An exciting development in the field of neurodegeneration is the association between the rare monogenic disorder Gaucher disease and the common complex disorder Parkinson disease (PD). Gaucher disease is a lysosomal storage disorder resulting from an inherited deficiency of the enzyme glucocerebrosidase, encoded by GBA1, which hydrolyses the glycosphingolipids glucosylceramide and glucosylsphingosine. The observation of parkinsonism in a rare subgroup of individuals with Gaucher disease first directed attention to the role of glucocerebrosidase deficiency in the pathogenesis of PD. PD occurs more frequently in people heterozygous for Gaucher GBA1 mutations, and 3–25% of people with Parkinson disease carry a GBA1 variant. However, only a small percentage of individuals with GBA1 variants develop parkinsonism, suggesting that the penetrance is low. Despite over a decade of intense research in this field, including clinical and radiological evaluations, genetic studies and investigations using model systems, the mechanism underlying GBA1-PD is still being pursued. Insights from this association have emphasized the role of lysosomal pathways in parkinsonism. Furthermore, different therapeutic strategies considered or developed for Gaucher disease can now inform drug development for PD.
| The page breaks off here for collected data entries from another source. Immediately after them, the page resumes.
-- ==== Sys2Proof/Laws/PerInstr.lean ====
section
/-! SUPPORT. Per command: its encoding is an instance of the opcode table's row that carries its opcode
(spec/30_encoding.md R71, R72). -/

namespace Sys2Proof.Laws

/-- The encoded word of `i` matches the row of its opcode: the row is found, and the word's fixed bits are the row's. -/
def MatchesRow.Statement (i : Instr) : Prop :=
  ∃ r, rowOf (encode i) = some r ∧ r.fits (encode i) = true

/-- A word whose opcode a row carries and whose fixed bits are the row's matches that row. -/
theorem MatchesRow.of_row {i : Instr} {r : OpRow} {op : BitVec 8} (hop : (encode i).op = op)
    (hr : (opTable.find? fun r => r.op == op) = some r)
    (hm : (encode i).cw &&& r.fmt.mask = r.op.setWidth 32 <<< 24) : MatchesRow.Statement i := by
  refine ⟨r, by rw [rowOf, hop, hr], by simpa [OpRow.fits] using hm⟩

theorem MatchesRow.nop : MatchesRow.Statement (.nop) :=
  MatchesRow.of_row (op_packN 0x00#8 _) rfl (mask_packN 0x00#8)

theorem MatchesRow.pktClr (k : SlotId) : MatchesRow.Statement (.pktClr k) :=
  MatchesRow.of_row (op_packS 0x10#8 _ _) rfl (mask_packS 0x10#8 _)

theorem MatchesRow.pktSet (k : SlotId) (speed : BitVec 3) (ext : Bool) (time : Time) : MatchesRow.Statement (.pktSet k speed ext time) :=
  MatchesRow.of_row (op_packP 0x11#8 _ _ _ _) rfl (mask_packP 0x11#8 _ _ _)

theorem MatchesRow.pktApp (k : SlotId) (byte : Byte) : MatchesRow.Statement (.pktApp k byte) :=
  MatchesRow.of_row (op_packA 0x12#8 _ _ _) rfl (mask_packA 0x12#8 _ _)

theorem MatchesRow.pktRb (k : SlotId) (off : BitVec 11) : MatchesRow.Statement (.pktRb k off) :=
  MatchesRow.of_row (op_packO 0x13#8 _ _ _) rfl (mask_packO 0x13#8 _ _)

theorem MatchesRow.pktLen (k : SlotId) : MatchesRow.Statement (.pktLen k) :=
  MatchesRow.of_row (op_packS 0x14#8 _ _) rfl (mask_packS 0x14#8 _)

theorem MatchesRow.pktTime (k : SlotId) : MatchesRow.Statement (.pktTime k) :=
  MatchesRow.of_row (op_packS 0x15#8 _ _) rfl (mask_packS 0x15#8 _)

theorem MatchesRow.pktAttr (k : SlotId) : MatchesRow.Statement (.pktAttr k) :=
  MatchesRow.of_row (op_packS 0x16#8 _ _) rfl (mask_packS 0x16#8 _)

theorem MatchesRow.pktEmpty (k : SlotId) : MatchesRow.Statement (.pktEmpty k) :=
  MatchesRow.of_row (op_packS 0x20#8 _ _) rfl (mask_packS 0x20#8 _)

theorem MatchesRow.pktPid (k : SlotId) : MatchesRow.Statement (.pktPid k) :=
  MatchesRow.of_row (op_packS 0x21#8 _ _) rfl (mask_packS 0x21#8 _)

theorem MatchesRow.pktSubpid (k : SlotId) : MatchesRow.Statement (.pktSubpid k) :=
  MatchesRow.of_row (op_packS 0x22#8 _ _) rfl (mask_packS 0x22#8 _)

theorem MatchesRow.pktType (k : SlotId) : MatchesRow.Statement (.pktType k) :=
  MatchesRow.of_row (op_packS 0x23#8 _ _) rfl (mask_packS 0x23#8 _)

theorem MatchesRow.pktAddr (k : SlotId) : MatchesRow.Statement (.pktAddr k) :=
  MatchesRow.of_row (op_packS 0x24#8 _ _) rfl (mask_packS 0x24#8 _)

theorem MatchesRow.pktEndp (k : SlotId) : MatchesRow.Statement (.pktEndp k) :=
  MatchesRow.of_row (op_packS 0x25#8 _ _) rfl (mask_packS 0x25#8 _)

theorem MatchesRow.pktFrame (k : SlotId) : MatchesRow.Statement (.pktFrame k) :=
  MatchesRow.of_row (op_packS 0x26#8 _ _) rfl (mask_packS 0x26#8 _)

theorem MatchesRow.pktHubaddr (k : SlotId) : MatchesRow.Statement (.pktHubaddr k) :=
  MatchesRow.of_row (op_packS 0x27#8 _ _) rfl (mask_packS 0x27#8 _)

theorem MatchesRow.pktHubport (k : SlotId) : MatchesRow.Statement (.pktHubport k) :=
  MatchesRow.of_row (op_packS 0x28#8 _ _) rfl (mask_packS 0x28#8 _)

theorem MatchesRow.pktSc (k : SlotId) : MatchesRow.Statement (.pktSc k) :=
  MatchesRow.of_row (op_packS 0x29#8 _ _) rfl (mask_packS 0x29#8 _)

theorem MatchesRow.pktS (k : SlotId) : MatchesRow.Statement (.pktS k) :=
  MatchesRow.of_row (op_packS 0x2A#8 _ _) rfl (mask_packS 0x2A#8 _)

theorem MatchesRow.pktE (k : SlotId) : MatchesRow.Statement (.pktE k) :=
  MatchesRow.of_row (op_packS 0x2B#8 _ _) rfl (mask_packS 0x2B#8 _)

theorem MatchesRow.pktEt (k : SlotId) : MatchesRow.Statement (.pktEt k) :=
  MatchesRow.of_row (op_packS 0x2C#8 _ _) rfl (mask_packS 0x2C#8 _)

theorem MatchesRow.pktCrc5 (k : SlotId) : MatchesRow.Statement (.pktCrc5 k) :=
  MatchesRow.of_row (op_packS 0x2D#8 _ _) rfl (mask_packS 0x2D#8 _)

theorem MatchesRow.pktCrc5c (k : SlotId) : MatchesRow.Statement (.pktCrc5c k) :=
  MatchesRow.of_row (op_packS 0x2E#8 _ _) rfl (mask_packS 0x2E#8 _)

theorem MatchesRow.pktCrc16 (k : SlotId) : MatchesRow.Statement (.pktCrc16 k) :=
  MatchesRow.of_row (op_packS 0x2F#8 _ _) rfl (mask_packS 0x2F#8 _)

theorem MatchesRow.pktCrc16c (k : SlotId) : MatchesRow.Statement (.pktCrc16c k) :=
  MatchesRow.of_row (op_packS 0x30#8 _ _) rfl (mask_packS 0x30#8 _)

theorem MatchesRow.pktErrs (k : SlotId) : MatchesRow.Statement (.pktErrs k) :=
  MatchesRow.of_row (op_packS 0x31#8 _ _) rfl (mask_packS 0x31#8 _)

theorem MatchesRow.pktValid (k : SlotId) : MatchesRow.Statement (.pktValid k) :=
  MatchesRow.of_row (op_packS 0x32#8 _ _) rfl (mask_packS 0x32#8 _)

theorem MatchesRow.crc5 (k : SlotId) (off : BitVec 11) (n : BitVec 11) : MatchesRow.Statement (.crc5 k off n) :=
  MatchesRow.of_row (op_packR 0x40#8 _ _ _ _) rfl (mask_packR 0x40#8 _ _ _)

theorem MatchesRow.crc16 (k : SlotId) (off : BitVec 11) (n : BitVec 11) : MatchesRow.Statement (.crc16 k off n) :=
  MatchesRow.of_row (op_packR 0x41#8 _ _ _ _) rfl (mask_packR 0x41#8 _ _ _)

theorem MatchesRow.elmSet (etype : BitVec 4) (estruct : BitVec 3) (time : Time) : MatchesRow.Statement (.elmSet etype estruct time) :=
  MatchesRow.of_row (op_packE 0x50#8 _ _ _) rfl (mask_packE 0x50#8 _ _)

theorem MatchesRow.elmType : MatchesRow.Statement (.elmType) :=
  MatchesRow.of_row (op_packN 0x51#8 _) rfl (mask_packN 0x51#8)

theorem MatchesRow.elmTime : MatchesRow.Statement (.elmTime) :=
  MatchesRow.of_row (op_packN 0x52#8 _) rfl (mask_packN 0x52#8)

theorem MatchesRow.elmEmpty : MatchesRow.Statement (.elmEmpty) :=
  MatchesRow.of_row (op_packN 0x53#8 _) rfl (mask_packN 0x53#8)

theorem MatchesRow.elmAddr : MatchesRow.Statement (.elmAddr) :=
  MatchesRow.of_row (op_packN 0x54#8 _) rfl (mask_packN 0x54#8)

theorem MatchesRow.elmEndp : MatchesRow.Statement (.elmEndp) :=
  MatchesRow.of_row (op_packN 0x55#8 _) rfl (mask_packN 0x55#8)

theorem MatchesRow.elmSpeed : MatchesRow.Statement (.elmSpeed) :=
  MatchesRow.of_row (op_packN 0x56#8 _) rfl (mask_packN 0x56#8)

theorem MatchesRow.elmErrs : MatchesRow.Statement (.elmErrs) :=
  MatchesRow.of_row (op_packN 0x57#8 _) rfl (mask_packN 0x57#8)

theorem MatchesRow.elmValid : MatchesRow.Statement (.elmValid) :=
  MatchesRow.of_row (op_packN 0x58#8 _) rfl (mask_packN 0x58#8)

theorem MatchesRow.init : MatchesRow.Statement (.init) :=
  MatchesRow.of_row (op_packN 0x60#8 _) rfl (mask_packN 0x60#8)

theorem MatchesRow.final : MatchesRow.Statement (.final) :=
  MatchesRow.of_row (op_packN 0x61#8 _) rfl (mask_packN 0x61#8)

theorem MatchesRow.elmPush : MatchesRow.Statement (.elmPush) :=
  MatchesRow.of_row (op_packN 0x62#8 _) rfl (mask_packN 0x62#8)

theorem MatchesRow.decay : MatchesRow.Statement (.decay) :=
  MatchesRow.of_row (op_packN 0x63#8 _) rfl (mask_packN 0x63#8)

theorem MatchesRow.clear : MatchesRow.Statement (.clear) :=
  MatchesRow.of_row (op_packN 0x64#8 _) rfl (mask_packN 0x64#8)

theorem MatchesRow.histRd (h : BitVec 2) (idx : BitVec 16) : MatchesRow.Statement (.histRd h idx) :=
  MatchesRow.of_row (op_packH 0x70#8 _ _ _) rfl (mask_packH 0x70#8 _ _)

theorem MatchesRow.histWr (h : BitVec 2) (idx : BitVec 16) (v : Byte) : MatchesRow.Statement (.histWr h idx v) :=
  MatchesRow.of_row (op_packH 0x71#8 _ _ _) rfl (mask_packH 0x71#8 _ _)

theorem MatchesRow.histClr : MatchesRow.Statement (.histClr) :=
  MatchesRow.of_row (op_packN 0x72#8 _) rfl (mask_packN 0x72#8)

theorem MatchesRow.cntRd (c : BitVec 3) : MatchesRow.Statement (.cntRd c) :=
  MatchesRow.of_row (op_packK 0x73#8 _ _) rfl (mask_packK 0x73#8 _)

theorem MatchesRow.cntWr (c : BitVec 3) (v : Word) : MatchesRow.Statement (.cntWr c v) :=
  MatchesRow.of_row (op_packK 0x74#8 _ _) rfl (mask_packK 0x74#8 _)

theorem MatchesRow.devRd (a : BitVec 7) : MatchesRow.Statement (.devRd a) :=
  MatchesRow.of_row (op_packD 0x75#8 _ _) rfl (mask_packD 0x75#8 _)

theorem MatchesRow.devWr (a : BitVec 7) (seen : Bool) (count : Word) : MatchesRow.Statement (.devWr a seen count) :=
  MatchesRow.of_row (op_packD 0x76#8 _ _) rfl (mask_packD 0x76#8 _)

theorem MatchesRow.devLast : MatchesRow.Statement (.devLast) :=
  MatchesRow.of_row (op_packN 0x77#8 _) rfl (mask_packN 0x77#8)

theorem MatchesRow.statRd : MatchesRow.Statement (.statRd) :=
  MatchesRow.of_row (op_packN 0x78#8 _) rfl (mask_packN 0x78#8)

theorem MatchesRow.orgRd : MatchesRow.Statement (.orgRd) :=
  MatchesRow.of_row (op_packN 0x79#8 _) rfl (mask_packN 0x79#8)

end Sys2Proof.Laws
end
神经退行性疾病领域的一个令人兴奋的进展是罕见的单基因疾病戈谢病和常见的复杂疾病帕金森病 (PD) 之间的关联。戈谢病是一种溶酶体贮积症，由GBA1编码的葡萄糖脑苷脂酶遗传性缺陷所致，该酶可水解鞘糖脂葡萄糖神经酰胺和葡萄糖基鞘氨醇。在戈谢病患者的罕见亚群中观察到帕金森病，首先引起人们对葡萄糖脑苷脂酶缺乏在帕金森病发病机制中的作用的关注。 PD 在戈谢GBA1突变杂合子人群中更常见，3-25% 的帕金森病患者携带GBA1突变。然而，只有一小部分携带GBA1变异的个体会患上帕金森症，这表明外显率较低。尽管在这一领域进行了十多年的深入研究，包括临床和放射学评估、基因研究和使用模型系统的调查，但GBA1 -PD 的潜在机制仍在探索中。该协会的见解强调了溶酶体途径在帕金森病中的作用。此外，针对戈谢病考虑或开发的不同治疗策略现在可以为帕金森病的药物开发提供信息。